[TASK TO COMPLETE]:
Below are the entries. Transcribe exactly the lines from the one with "rcases keyQuery_cases h" through the one with "simp [State.countCycle, h]", ends included, and leave out all others.

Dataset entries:
----
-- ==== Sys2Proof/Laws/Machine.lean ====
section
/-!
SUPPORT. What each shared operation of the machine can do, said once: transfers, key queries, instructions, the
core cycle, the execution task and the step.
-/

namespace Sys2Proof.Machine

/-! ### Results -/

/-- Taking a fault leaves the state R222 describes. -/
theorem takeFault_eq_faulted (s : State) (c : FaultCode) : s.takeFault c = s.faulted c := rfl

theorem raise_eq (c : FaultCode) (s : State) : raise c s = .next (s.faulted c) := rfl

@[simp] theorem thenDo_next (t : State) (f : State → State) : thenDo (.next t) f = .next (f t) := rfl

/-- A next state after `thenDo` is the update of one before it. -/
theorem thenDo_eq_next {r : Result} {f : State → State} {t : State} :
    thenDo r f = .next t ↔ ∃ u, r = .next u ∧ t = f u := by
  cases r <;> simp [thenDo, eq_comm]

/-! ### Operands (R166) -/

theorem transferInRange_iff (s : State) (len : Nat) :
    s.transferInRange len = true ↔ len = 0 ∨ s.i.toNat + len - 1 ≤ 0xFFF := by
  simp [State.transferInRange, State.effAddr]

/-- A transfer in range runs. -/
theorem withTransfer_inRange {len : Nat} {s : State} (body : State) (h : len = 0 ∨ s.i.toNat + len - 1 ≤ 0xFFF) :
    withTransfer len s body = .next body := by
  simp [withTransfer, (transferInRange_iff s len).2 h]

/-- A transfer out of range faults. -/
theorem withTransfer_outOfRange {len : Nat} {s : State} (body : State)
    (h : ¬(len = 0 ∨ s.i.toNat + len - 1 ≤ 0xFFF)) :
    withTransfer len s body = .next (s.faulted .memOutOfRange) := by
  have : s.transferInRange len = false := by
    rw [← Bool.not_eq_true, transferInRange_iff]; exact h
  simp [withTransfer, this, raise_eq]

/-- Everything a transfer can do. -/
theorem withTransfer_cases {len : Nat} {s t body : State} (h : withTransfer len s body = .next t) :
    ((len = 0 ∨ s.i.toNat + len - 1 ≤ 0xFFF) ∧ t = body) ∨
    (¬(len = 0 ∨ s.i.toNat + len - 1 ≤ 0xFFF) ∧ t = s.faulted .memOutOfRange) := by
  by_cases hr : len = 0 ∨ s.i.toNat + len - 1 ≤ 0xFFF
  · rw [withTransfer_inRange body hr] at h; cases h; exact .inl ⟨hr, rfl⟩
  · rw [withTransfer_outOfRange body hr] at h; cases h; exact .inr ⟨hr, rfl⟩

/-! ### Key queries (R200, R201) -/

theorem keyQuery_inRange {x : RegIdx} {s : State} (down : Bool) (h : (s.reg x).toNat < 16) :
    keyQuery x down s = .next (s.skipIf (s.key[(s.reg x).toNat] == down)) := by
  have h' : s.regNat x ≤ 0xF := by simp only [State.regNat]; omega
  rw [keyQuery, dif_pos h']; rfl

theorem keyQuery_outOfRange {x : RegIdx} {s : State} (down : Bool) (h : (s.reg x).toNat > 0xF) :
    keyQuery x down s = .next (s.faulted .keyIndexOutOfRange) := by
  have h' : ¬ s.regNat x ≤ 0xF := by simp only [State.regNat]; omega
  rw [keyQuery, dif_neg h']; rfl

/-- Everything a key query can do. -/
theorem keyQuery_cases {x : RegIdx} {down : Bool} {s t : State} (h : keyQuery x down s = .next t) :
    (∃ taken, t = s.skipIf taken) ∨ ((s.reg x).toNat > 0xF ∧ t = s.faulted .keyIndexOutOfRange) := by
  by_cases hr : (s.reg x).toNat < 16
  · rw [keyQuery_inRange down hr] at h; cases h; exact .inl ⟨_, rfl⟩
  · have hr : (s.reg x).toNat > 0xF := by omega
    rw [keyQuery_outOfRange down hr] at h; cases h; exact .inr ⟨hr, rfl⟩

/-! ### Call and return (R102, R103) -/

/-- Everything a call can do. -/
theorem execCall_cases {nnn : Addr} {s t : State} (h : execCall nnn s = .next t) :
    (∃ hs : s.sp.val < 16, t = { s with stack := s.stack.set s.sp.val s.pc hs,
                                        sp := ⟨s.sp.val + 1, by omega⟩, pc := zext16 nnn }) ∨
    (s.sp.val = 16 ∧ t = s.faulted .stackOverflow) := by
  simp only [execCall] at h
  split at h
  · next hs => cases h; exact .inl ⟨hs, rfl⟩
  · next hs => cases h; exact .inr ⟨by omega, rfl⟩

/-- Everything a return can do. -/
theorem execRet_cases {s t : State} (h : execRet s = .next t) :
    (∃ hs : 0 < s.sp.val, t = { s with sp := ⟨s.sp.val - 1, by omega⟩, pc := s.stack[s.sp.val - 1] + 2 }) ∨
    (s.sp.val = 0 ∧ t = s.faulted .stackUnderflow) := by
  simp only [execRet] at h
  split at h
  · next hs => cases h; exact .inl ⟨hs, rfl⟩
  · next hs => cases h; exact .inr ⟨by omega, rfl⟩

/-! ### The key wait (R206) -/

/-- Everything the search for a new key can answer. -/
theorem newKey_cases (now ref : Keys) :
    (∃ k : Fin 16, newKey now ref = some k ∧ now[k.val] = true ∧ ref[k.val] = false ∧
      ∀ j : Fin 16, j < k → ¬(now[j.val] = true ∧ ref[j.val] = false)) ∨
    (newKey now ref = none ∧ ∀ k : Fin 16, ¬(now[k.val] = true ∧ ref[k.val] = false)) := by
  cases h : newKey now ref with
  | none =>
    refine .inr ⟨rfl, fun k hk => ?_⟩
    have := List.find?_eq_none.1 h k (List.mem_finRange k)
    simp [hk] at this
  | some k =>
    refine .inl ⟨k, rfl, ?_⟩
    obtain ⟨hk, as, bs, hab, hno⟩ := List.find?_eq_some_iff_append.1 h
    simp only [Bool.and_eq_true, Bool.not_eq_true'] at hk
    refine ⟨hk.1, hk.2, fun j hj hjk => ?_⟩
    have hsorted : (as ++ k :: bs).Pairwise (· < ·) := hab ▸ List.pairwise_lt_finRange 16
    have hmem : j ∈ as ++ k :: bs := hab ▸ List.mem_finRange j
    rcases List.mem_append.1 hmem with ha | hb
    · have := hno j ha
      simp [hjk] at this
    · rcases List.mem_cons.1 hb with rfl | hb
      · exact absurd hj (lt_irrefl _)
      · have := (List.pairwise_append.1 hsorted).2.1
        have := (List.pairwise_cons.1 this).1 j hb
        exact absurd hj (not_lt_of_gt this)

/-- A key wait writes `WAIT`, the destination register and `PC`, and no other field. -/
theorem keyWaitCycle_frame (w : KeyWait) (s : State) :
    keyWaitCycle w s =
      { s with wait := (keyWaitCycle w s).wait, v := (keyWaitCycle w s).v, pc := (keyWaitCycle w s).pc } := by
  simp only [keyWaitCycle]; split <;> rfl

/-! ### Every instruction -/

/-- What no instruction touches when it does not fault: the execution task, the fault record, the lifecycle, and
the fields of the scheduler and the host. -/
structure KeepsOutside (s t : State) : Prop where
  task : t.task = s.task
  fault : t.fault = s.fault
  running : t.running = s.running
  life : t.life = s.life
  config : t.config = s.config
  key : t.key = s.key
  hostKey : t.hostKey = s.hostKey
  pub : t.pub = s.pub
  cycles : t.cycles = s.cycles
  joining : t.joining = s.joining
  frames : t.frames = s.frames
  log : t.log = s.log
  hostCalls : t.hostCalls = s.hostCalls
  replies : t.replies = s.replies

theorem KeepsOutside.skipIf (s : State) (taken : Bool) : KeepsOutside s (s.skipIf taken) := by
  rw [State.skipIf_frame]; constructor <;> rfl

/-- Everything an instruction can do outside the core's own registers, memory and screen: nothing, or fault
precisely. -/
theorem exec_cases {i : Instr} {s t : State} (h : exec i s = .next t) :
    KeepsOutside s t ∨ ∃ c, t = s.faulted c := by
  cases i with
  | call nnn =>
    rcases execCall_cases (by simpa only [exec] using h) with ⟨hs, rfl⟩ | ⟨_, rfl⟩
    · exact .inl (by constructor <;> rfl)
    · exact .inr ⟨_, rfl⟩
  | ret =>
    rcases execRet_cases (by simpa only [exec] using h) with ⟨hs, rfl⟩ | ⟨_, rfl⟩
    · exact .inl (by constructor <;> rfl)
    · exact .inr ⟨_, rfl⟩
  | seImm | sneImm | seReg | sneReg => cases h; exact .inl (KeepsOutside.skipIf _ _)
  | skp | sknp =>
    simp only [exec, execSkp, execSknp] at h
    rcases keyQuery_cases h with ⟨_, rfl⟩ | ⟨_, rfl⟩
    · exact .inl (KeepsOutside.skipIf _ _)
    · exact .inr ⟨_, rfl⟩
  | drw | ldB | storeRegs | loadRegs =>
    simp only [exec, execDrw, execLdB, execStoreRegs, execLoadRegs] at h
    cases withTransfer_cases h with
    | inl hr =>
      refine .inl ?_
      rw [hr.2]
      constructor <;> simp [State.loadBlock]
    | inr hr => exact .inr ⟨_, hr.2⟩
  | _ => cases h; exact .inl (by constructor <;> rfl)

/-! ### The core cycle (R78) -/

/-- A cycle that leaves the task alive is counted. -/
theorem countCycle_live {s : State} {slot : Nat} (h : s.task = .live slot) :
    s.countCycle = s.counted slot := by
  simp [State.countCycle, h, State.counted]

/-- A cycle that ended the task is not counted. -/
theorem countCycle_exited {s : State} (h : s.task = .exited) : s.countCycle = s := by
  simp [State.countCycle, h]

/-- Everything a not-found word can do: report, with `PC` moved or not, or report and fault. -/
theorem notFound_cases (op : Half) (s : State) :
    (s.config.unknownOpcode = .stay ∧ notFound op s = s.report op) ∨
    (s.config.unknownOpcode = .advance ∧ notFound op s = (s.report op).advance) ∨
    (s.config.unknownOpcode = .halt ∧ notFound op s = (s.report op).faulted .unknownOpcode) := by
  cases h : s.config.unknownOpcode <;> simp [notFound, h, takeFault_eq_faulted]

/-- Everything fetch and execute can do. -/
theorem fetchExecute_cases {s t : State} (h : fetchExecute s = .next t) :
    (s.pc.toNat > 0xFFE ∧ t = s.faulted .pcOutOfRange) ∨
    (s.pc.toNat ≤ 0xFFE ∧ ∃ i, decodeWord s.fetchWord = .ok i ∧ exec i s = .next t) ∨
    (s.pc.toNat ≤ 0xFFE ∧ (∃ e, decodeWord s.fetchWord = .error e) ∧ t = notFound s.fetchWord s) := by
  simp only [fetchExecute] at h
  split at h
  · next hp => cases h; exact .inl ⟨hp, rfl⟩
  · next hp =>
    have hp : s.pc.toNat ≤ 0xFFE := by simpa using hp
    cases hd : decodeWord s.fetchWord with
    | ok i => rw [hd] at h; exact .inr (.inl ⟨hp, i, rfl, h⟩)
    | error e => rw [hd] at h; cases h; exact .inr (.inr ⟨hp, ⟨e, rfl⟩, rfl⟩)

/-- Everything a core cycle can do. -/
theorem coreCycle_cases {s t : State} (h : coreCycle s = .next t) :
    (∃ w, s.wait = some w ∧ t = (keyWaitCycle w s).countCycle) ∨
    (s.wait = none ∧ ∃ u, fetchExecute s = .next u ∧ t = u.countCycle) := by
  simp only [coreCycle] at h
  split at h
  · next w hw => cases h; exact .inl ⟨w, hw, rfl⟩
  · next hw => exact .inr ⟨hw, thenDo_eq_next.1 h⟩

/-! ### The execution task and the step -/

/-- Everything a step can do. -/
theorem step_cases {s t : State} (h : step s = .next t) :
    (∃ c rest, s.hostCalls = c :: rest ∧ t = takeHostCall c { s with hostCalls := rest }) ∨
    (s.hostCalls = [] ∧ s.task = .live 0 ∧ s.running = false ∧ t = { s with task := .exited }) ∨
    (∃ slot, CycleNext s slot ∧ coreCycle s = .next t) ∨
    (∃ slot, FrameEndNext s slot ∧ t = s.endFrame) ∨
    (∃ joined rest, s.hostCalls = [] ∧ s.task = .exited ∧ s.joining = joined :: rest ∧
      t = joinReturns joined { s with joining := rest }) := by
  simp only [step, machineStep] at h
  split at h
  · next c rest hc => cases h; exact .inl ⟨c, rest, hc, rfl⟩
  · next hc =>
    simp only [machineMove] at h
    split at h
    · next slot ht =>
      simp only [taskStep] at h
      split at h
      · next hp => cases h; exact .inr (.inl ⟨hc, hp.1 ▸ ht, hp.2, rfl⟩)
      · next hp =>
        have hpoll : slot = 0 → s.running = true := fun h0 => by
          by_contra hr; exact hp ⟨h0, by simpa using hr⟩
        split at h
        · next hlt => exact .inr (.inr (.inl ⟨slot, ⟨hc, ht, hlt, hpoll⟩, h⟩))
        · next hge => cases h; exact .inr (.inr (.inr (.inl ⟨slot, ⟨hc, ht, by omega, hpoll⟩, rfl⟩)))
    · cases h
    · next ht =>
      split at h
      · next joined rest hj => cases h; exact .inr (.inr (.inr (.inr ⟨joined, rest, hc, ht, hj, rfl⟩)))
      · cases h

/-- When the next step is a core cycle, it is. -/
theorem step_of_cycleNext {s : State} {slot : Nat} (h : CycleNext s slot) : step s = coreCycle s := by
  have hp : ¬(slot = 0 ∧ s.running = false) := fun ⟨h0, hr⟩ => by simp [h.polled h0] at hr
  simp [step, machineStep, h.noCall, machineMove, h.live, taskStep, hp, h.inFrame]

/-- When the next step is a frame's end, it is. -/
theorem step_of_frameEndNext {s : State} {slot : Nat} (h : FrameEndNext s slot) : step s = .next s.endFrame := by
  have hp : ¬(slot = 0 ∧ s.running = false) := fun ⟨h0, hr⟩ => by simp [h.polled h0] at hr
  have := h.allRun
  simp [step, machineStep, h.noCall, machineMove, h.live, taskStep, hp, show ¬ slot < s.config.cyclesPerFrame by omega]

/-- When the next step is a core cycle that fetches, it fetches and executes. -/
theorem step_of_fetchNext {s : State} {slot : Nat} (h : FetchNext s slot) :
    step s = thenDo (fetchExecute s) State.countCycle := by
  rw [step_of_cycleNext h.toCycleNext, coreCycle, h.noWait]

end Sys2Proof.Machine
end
----
[RESULT BELOW]:
    rcases keyQuery_cases h with ⟨_, rfl⟩ | ⟨_, rfl⟩
    · exact .inl (KeepsOutside.skipIf _ _)
    · exact .inr ⟨_, rfl⟩
  | drw | ldB | storeRegs | loadRegs =>
    simp only [exec, execDrw, execLdB, execStoreRegs, execLoadRegs] at h
    cases withTransfer_cases h with
    | inl hr =>
      refine .inl ?_
      rw [hr.2]
      constructor <;> simp [State.loadBlock]
    | inr hr => exact .inr ⟨_, hr.2⟩
  | _ => cases h; exact .inl (by constructor <;> rfl)

/-! ### The core cycle (R78) -/

/-- A cycle that leaves the task alive is counted. -/
theorem countCycle_live {s : State} {slot : Nat} (h : s.task = .live slot) :
    s.countCycle = s.counted slot := by
  simp [State.countCycle, h, State.counted]

/-- A cycle that ended the task is not counted. -/
theorem countCycle_exited {s : State} (h : s.task = .exited) : s.countCycle = s := by
  simp [State.countCycle, h]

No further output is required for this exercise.